> Problem description: Begin at the line containing "d s).links = s.links := rfl" in the entries below and end at the line containing "s.queue := rfl"; transcribe that range exactly and nothing outside it.

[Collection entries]
/-! ## removeOffers -/

@[simp] theorem removeOffers_resetn (k : Slot) : (removeOffers k s).resetn = s.resetn := rfl
@[simp] theorem removeOffers_quiescePin (k : Slot) : (removeOffers k s).quiescePin = s.quiescePin := rfl
@[simp] theorem removeOffers_quiesce (k : Slot) : (removeOffers k s).quiesce = s.quiesce := rfl
@[simp] theorem removeOffers_settings (k : Slot) : (removeOffers k s).settings = s.settings := rfl
@[simp] theorem removeOffers_oneTimeStore (k : Slot) : (removeOffers k s).oneTimeStore = s.oneTimeStore := rfl
@[simp] theorem removeOffers_masterKey (k : Slot) : (removeOffers k s).masterKey = s.masterKey := rfl
@[simp] theorem removeOffers_mask (k : Slot) : (removeOffers k s).mask = s.mask := rfl
@[simp] theorem removeOffers_causes (k : Slot) : (removeOffers k s).causes = s.causes := rfl
@[simp] theorem removeOffers_clamped (k : Slot) : (removeOffers k s).clamped = s.clamped := rfl
@[simp] theorem removeOffers_run (k : Slot) : (removeOffers k s).run = s.run := rfl
@[simp] theorem removeOffers_workBase (k : Slot) : (removeOffers k s).workBase = s.workBase := rfl
@[simp] theorem removeOffers_batchA (k : Slot) : (removeOffers k s).batchA = s.batchA := rfl
@[simp] theorem removeOffers_batchB (k : Slot) : (removeOffers k s).batchB = s.batchB := rfl
@[simp] theorem removeOffers_engine (k : Slot) : (removeOffers k s).engine = s.engine := rfl
@[simp] theorem removeOffers_firstWaiting (k : Slot) : (removeOffers k s).firstWaiting = s.firstWaiting := rfl
@[simp] theorem removeOffers_nextIndex (k : Slot) : (removeOffers k s).nextIndex = s.nextIndex := rfl
@[simp] theorem removeOffers_entriesDone (k : Slot) : (removeOffers k s).entriesDone = s.entriesDone := rfl
@[simp] theorem removeOffers_faultStop (k : Slot) : (removeOffers k s).faultStop = s.faultStop := rfl
@[simp] theorem removeOffers_abandoned (k : Slot) : (removeOffers k s).abandoned = s.abandoned := rfl
@[simp] theorem removeOffers_branchMap (k : Slot) : (removeOffers k s).branchMap = s.branchMap := rfl
@[simp] theorem removeOffers_links (k : Slot) : (removeOffers k s).links = s.links := rfl
@[simp] theorem removeOffers_profiles (k : Slot) : (removeOffers k s).profiles = s.profiles := rfl
@[simp] theorem removeOffers_dueList (k : Slot) : (removeOffers k s).dueList = s.dueList := rfl
@[simp] theorem removeOffers_records (k : Slot) : (removeOffers k s).records = s.records := rfl
@[simp] theorem removeOffers_sendOrder (k : Slot) : (removeOffers k s).sendOrder = s.sendOrder := rfl
@[simp] theorem removeOffers_queue (k : Slot) :
    (removeOffers k s).queue = s.queue.filter fun it => !isOfferOf k it := rfl
@[simp] theorem removeOffers_device (k : Slot) : (removeOffers k s).device = s.device := rfl
@[simp] theorem removeOffers_boardBase (k : Slot) : (removeOffers k s).boardBase = s.boardBase := rfl
@[simp] theorem removeOffers_lastDraw (k : Slot) : (removeOffers k s).lastDraw = s.lastDraw := rfl
@[simp] theorem removeOffers_phase (k : Slot) : (removeOffers k s).phase = s.phase := rfl
@[simp] theorem removeOffers_walkPosition (k : Slot) : (removeOffers k s).walkPosition = s.walkPosition := rfl
@[simp] theorem removeOffers_hostMem (k : Slot) : (removeOffers k s).hostMem = s.hostMem := rfl
@[simp] theorem removeOffers_posted (k : Slot) : (removeOffers k s).posted = s.posted := rfl
@[simp] theorem removeOffers_bus (k : Slot) : (removeOffers k s).bus = s.bus := rfl
@[simp] theorem removeOffers_noise (k : Slot) : (removeOffers k s).noise = s.noise := rfl
@[simp] theorem removeOffers_drawCount (k : Slot) : (removeOffers k s).drawCount = s.drawCount := rfl
@[simp] theorem removeOffers_pending (k : Slot) : (removeOffers k s).pending = s.pending := rfl

/-! ## removeItems -/

@[simp] theorem removeItems_resetn (k : Slot) : (removeItems k s).resetn = s.resetn := rfl
@[simp] theorem removeItems_quiescePin (k : Slot) : (removeItems k s).quiescePin = s.quiescePin := rfl
@[simp] theorem removeItems_quiesce (k : Slot) : (removeItems k s).quiesce = s.quiesce := rfl
@[simp] theorem removeItems_settings (k : Slot) : (removeItems k s).settings = s.settings := rfl
@[simp] theorem removeItems_oneTimeStore (k : Slot) : (removeItems k s).oneTimeStore = s.oneTimeStore := rfl
@[simp] theorem removeItems_masterKey (k : Slot) : (removeItems k s).masterKey = s.masterKey := rfl
@[simp] theorem removeItems_mask (k : Slot) : (removeItems k s).mask = s.mask := rfl
@[simp] theorem removeItems_causes (k : Slot) : (removeItems k s).causes = s.causes := rfl
@[simp] theorem removeItems_clamped (k : Slot) : (removeItems k s).clamped = s.clamped := rfl
@[simp] theorem removeItems_run (k : Slot) : (removeItems k s).run = s.run := rfl
@[simp] theorem removeItems_workBase (k : Slot) : (removeItems k s).workBase = s.workBase := rfl
@[simp] theorem removeItems_batchA (k : Slot) : (removeItems k s).batchA = s.batchA := rfl
@[simp] theorem removeItems_batchB (k : Slot) : (removeItems k s).batchB = s.batchB := rfl
@[simp] theorem removeItems_engine (k : Slot) : (removeItems k s).engine = s.engine := rfl
@[simp] theorem removeItems_firstWaiting (k : Slot) : (removeItems k s).firstWaiting = s.firstWaiting := rfl
@[simp] theorem removeItems_nextIndex (k : Slot) : (removeItems k s).nextIndex = s.nextIndex := rfl
@[simp] theorem removeItems_entriesDone (k : Slot) : (removeItems k s).entriesDone = s.entriesDone := rfl
@[simp] theorem removeItems_faultStop (k : Slot) : (removeItems k s).faultStop = s.faultStop := rfl
@[simp] theorem removeItems_abandoned (k : Slot) : (removeItems k s).abandoned = s.abandoned := rfl
@[simp] theorem removeItems_branchMap (k : Slot) : (removeItems k s).branchMap = s.branchMap := rfl
@[simp] theorem removeItems_links (k : Slot) : (removeItems k s).links = s.links := rfl
@[simp] theorem removeItems_profiles (k : Slot) : (removeItems k s).profiles = s.profiles := rfl
@[simp] theorem removeItems_dueList (k : Slot) : (removeItems k s).dueList = s.dueList := rfl
@[simp] theorem removeItems_records (k : Slot) : (removeItems k s).records = s.records := rfl
@[simp] theorem removeItems_sendOrder (k : Slot) : (removeItems k s).sendOrder = s.sendOrder := rfl
@[simp] theorem removeItems_queue (k : Slot) :
    (removeItems k s).queue = s.queue.filter fun it => !isItemOf k it := rfl
@[simp] theorem removeItems_device (k : Slot) : (removeItems k s).device = s.device := rfl
@[simp] theorem removeItems_boardBase (k : Slot) : (removeItems k s).boardBase = s.boardBase := rfl
@[simp] theorem removeItems_lastDraw (k : Slot) : (removeItems k s).lastDraw = s.lastDraw := rfl
@[simp] theorem removeItems_phase (k : Slot) : (removeItems k s).phase = s.phase := rfl
@[simp] theorem removeItems_walkPosition (k : Slot) : (removeItems k s).walkPosition = s.walkPosition := rfl
@[simp] theorem removeItems_hostMem (k : Slot) : (removeItems k s).hostMem = s.hostMem := rfl
@[simp] theorem removeItems_posted (k : Slot) : (removeItems k s).posted = s.posted := rfl
@[simp] theorem removeItems_bus (k : Slot) : (removeItems k s).bus = s.bus := rfl
@[simp] theorem removeItems_noise (k : Slot) : (removeItems k s).noise = s.noise := rfl
@[simp] theorem removeItems_drawCount (k : Slot) : (removeItems k s).drawCount = s.drawCount := rfl
@[simp] theorem removeItems_pending (k : Slot) : (removeItems k s).pending = s.pending := rfl

/-! ## setLastDraw -/

@[simp] theorem setLastDraw_resetn (d : Draw) : (setLastDraw d s).resetn = s.resetn := rfl
@[simp] theorem setLastDraw_quiescePin (d : Draw) : (setLastDraw d s).quiescePin = s.quiescePin := rfl
@[simp] theorem setLastDraw_quiesce (d : Draw) : (setLastDraw d s).quiesce = s.quiesce := rfl
@[simp] theorem setLastDraw_settings (d : Draw) : (setLastDraw d s).settings = s.settings := rfl
@[simp] theorem setLastDraw_oneTimeStore (d : Draw) : (setLastDraw d s).oneTimeStore = s.oneTimeStore := rfl
@[simp] theorem setLastDraw_masterKey (d : Draw) : (setLastDraw d s).masterKey = s.masterKey := rfl
@[simp] theorem setLastDraw_mask (d : Draw) : (setLastDraw d s).mask = s.mask := rfl
@[simp] theorem setLastDraw_causes (d : Draw) : (setLastDraw d s).causes = s.causes := rfl
@[simp] theorem setLastDraw_clamped (d : Draw) : (setLastDraw d s).clamped = s.clamped := rfl
@[simp] theorem setLastDraw_run (d : Draw) : (setLastDraw d s).run = s.run := rfl
@[simp] theorem setLastDraw_workBase (d : Draw) : (setLastDraw d s).workBase = s.workBase := rfl
@[simp] theorem setLastDraw_batchA (d : Draw) : (setLastDraw d s).batchA = s.batchA := rfl
@[simp] theorem setLastDraw_batchB (d : Draw) : (setLastDraw d s).batchB = s.batchB := rfl
@[simp] theorem setLastDraw_engine (d : Draw) : (setLastDraw d s).engine = s.engine := rfl
@[simp] theorem setLastDraw_firstWaiting (d : Draw) : (setLastDraw d s).firstWaiting = s.firstWaiting := rfl
@[simp] theorem setLastDraw_nextIndex (d : Draw) : (setLastDraw d s).nextIndex = s.nextIndex := rfl
@[simp] theorem setLastDraw_entriesDone (d : Draw) : (setLastDraw d s).entriesDone = s.entriesDone := rfl
@[simp] theorem setLastDraw_faultStop (d : Draw) : (setLastDraw d s).faultStop = s.faultStop := rfl
@[simp] theorem setLastDraw_abandoned (d : Draw) : (setLastDraw d s).abandoned = s.abandoned := rfl
@[simp] theorem setLastDraw_branchMap (d : Draw) : (setLastDraw d s).branchMap = s.branchMap := rfl
@[simp] theorem setLastDraw_links (d : Draw) : (setLastDraw d s).links = s.links := rfl
@[simp] theorem setLastDraw_profiles (d : Draw) : (setLastDraw d s).profiles = s.profiles := rfl
@[simp] theorem setLastDraw_dueList (d : Draw) : (setLastDraw d s).dueList = s.dueList := rfl
@[simp] theorem setLastDraw_records (d : Draw) : (setLastDraw d s).records = s.records := rfl
@[simp] theorem setLastDraw_sendOrder (d : Draw) : (setLastDraw d s).sendOrder = s.sendOrder := rfl
@[simp] theorem setLastDraw_queue (d : Draw) : (setLastDraw d s).queue = s.queue := rfl
@[simp] theorem setLastDraw_device (d : Draw) : (setLastDraw d s).device = s.device := rfl
@[simp] theorem setLastDraw_boardBase (d : Draw) : (setLastDraw d s).boardBase = s.boardBase := rfl
@[simp] theorem setLastDraw_lastDraw (d : Draw) : (setLastDraw d s).lastDraw = some d := rfl
@[simp] theorem setLastDraw_phase (d : Draw) : (setLastDraw d s).phase = s.phase := rfl
@[simp] theorem setLastDraw_walkPosition (d : Draw) : (setLastDraw d s).walkPosition = s.walkPosition := rfl
@[simp] theorem setLastDraw_hostMem (d : Draw) : (setLastDraw d s).hostMem = s.hostMem := rfl
@[simp] theorem setLastDraw_posted (d : Draw) : (setLastDraw d s).posted = s.posted := rfl
@[simp] theorem setLastDraw_bus (d : Draw) : (setLastDraw d s).bus = s.bus := rfl
@[simp] theorem setLastDraw_noise (d : Draw) : (setLastDraw d s).noise = s.noise := rfl
@[simp] theorem setLastDraw_drawCount (d : Draw) : (setLastDraw d s).drawCount = s.drawCount := rfl
@[simp] theorem setLastDraw_pending (d : Draw) : (setLastDraw d s).pending = s.pending := rfl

> Reply to the task:
@[simp] theorem setLastDraw_links (d : Draw) : (setLastDraw d s).links = s.links := rfl
@[simp] theorem setLastDraw_profiles (d : Draw) : (setLastDraw d s).profiles = s.profiles := rfl
@[simp] theorem setLastDraw_dueList (d : Draw) : (setLastDraw d s).dueList = s.dueList := rfl
@[simp] theorem setLastDraw_records (d : Draw) : (setLastDraw d s).records = s.records := rfl
@[simp] theorem setLastDraw_sendOrder (d : Draw) : (setLastDraw d s).sendOrder = s.sendOrder := rfl
@[simp] theorem setLastDraw_queue (d : Draw) : (setLastDraw d s).queue = s.queue := rfl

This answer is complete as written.